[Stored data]
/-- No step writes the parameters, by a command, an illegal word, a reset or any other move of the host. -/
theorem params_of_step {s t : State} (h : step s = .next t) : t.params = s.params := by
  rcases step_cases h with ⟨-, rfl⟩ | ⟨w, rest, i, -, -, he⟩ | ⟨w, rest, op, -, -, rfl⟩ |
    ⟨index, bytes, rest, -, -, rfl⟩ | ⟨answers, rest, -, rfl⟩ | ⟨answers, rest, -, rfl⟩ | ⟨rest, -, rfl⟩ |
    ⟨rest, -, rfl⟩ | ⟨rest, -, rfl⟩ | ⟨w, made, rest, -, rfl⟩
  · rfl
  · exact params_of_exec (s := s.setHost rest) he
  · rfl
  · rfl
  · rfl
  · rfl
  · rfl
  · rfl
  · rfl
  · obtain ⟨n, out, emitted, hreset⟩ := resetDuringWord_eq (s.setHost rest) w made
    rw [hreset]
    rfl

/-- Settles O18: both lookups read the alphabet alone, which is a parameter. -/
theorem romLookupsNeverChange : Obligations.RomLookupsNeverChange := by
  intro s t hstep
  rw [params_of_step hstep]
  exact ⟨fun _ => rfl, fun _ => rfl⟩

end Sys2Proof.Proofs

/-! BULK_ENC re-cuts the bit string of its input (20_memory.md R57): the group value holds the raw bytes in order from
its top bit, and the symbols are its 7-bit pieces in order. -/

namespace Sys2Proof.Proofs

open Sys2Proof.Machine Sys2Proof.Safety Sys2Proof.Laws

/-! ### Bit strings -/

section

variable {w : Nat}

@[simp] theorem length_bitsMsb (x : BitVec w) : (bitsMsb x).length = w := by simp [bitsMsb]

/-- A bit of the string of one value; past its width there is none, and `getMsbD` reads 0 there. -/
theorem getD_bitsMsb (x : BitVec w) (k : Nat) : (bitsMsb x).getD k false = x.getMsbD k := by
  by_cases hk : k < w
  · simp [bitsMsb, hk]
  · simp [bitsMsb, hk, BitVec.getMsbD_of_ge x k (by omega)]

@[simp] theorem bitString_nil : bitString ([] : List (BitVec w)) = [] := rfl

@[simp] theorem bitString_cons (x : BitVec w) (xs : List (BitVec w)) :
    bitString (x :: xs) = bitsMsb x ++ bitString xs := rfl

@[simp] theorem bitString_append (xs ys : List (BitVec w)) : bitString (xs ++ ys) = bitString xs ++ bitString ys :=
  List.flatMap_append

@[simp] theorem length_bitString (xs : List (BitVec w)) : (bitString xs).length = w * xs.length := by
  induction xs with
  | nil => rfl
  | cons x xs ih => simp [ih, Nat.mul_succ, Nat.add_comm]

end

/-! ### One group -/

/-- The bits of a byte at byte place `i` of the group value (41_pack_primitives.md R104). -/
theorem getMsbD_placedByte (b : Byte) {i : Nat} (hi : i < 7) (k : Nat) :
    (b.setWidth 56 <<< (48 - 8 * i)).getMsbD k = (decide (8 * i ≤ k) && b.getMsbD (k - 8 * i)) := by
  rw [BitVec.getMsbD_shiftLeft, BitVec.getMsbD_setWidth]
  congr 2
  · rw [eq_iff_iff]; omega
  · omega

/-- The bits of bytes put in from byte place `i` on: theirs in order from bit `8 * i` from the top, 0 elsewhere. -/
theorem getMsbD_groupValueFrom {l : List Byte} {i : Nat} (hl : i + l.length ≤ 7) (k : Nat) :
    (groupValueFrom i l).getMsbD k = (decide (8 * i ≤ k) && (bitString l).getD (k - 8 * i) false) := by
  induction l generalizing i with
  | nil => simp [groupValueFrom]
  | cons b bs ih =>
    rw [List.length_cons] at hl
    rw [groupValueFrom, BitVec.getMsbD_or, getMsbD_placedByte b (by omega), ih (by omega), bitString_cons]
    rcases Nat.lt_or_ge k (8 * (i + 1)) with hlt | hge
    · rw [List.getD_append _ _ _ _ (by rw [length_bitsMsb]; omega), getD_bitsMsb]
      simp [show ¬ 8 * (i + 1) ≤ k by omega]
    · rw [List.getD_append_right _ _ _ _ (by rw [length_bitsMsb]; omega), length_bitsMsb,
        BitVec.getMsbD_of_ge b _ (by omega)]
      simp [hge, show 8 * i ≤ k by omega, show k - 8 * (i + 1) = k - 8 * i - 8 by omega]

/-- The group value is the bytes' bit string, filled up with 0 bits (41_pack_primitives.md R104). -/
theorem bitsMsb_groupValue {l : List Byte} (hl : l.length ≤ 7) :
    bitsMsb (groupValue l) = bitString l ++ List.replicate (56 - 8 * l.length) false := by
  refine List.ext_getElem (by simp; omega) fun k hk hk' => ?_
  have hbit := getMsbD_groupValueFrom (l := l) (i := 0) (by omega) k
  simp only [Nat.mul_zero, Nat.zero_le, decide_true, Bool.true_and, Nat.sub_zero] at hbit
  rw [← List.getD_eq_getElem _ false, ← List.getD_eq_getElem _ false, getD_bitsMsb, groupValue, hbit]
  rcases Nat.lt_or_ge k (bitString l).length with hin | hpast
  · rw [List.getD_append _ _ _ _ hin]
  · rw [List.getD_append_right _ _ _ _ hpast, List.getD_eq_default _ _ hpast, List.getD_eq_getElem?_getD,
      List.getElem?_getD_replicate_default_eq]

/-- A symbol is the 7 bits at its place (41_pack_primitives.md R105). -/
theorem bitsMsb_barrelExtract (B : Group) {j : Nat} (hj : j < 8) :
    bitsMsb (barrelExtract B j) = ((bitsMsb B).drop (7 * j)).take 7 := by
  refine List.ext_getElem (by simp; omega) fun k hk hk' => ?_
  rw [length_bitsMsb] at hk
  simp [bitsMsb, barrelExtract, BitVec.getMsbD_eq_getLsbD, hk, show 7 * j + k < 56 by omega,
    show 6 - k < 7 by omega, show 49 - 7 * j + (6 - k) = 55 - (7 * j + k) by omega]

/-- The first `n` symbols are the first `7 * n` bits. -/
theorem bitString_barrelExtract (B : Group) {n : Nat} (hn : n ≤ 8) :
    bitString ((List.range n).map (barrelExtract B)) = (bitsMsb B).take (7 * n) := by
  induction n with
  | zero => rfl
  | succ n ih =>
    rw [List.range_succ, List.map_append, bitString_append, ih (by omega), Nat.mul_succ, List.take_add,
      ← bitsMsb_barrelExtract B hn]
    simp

§ PROBLEM TO SOLVE:
Beginning with the opening line above, retype the records exactly through the line with "s.params := by", both ends included.

§ WRITTEN RESPONSE:
/-- No step writes the parameters, by a command, an illegal word, a reset or any other move of the host. -/
theorem params_of_step {s t : State} (h : step s = .next t) : t.params = s.params := by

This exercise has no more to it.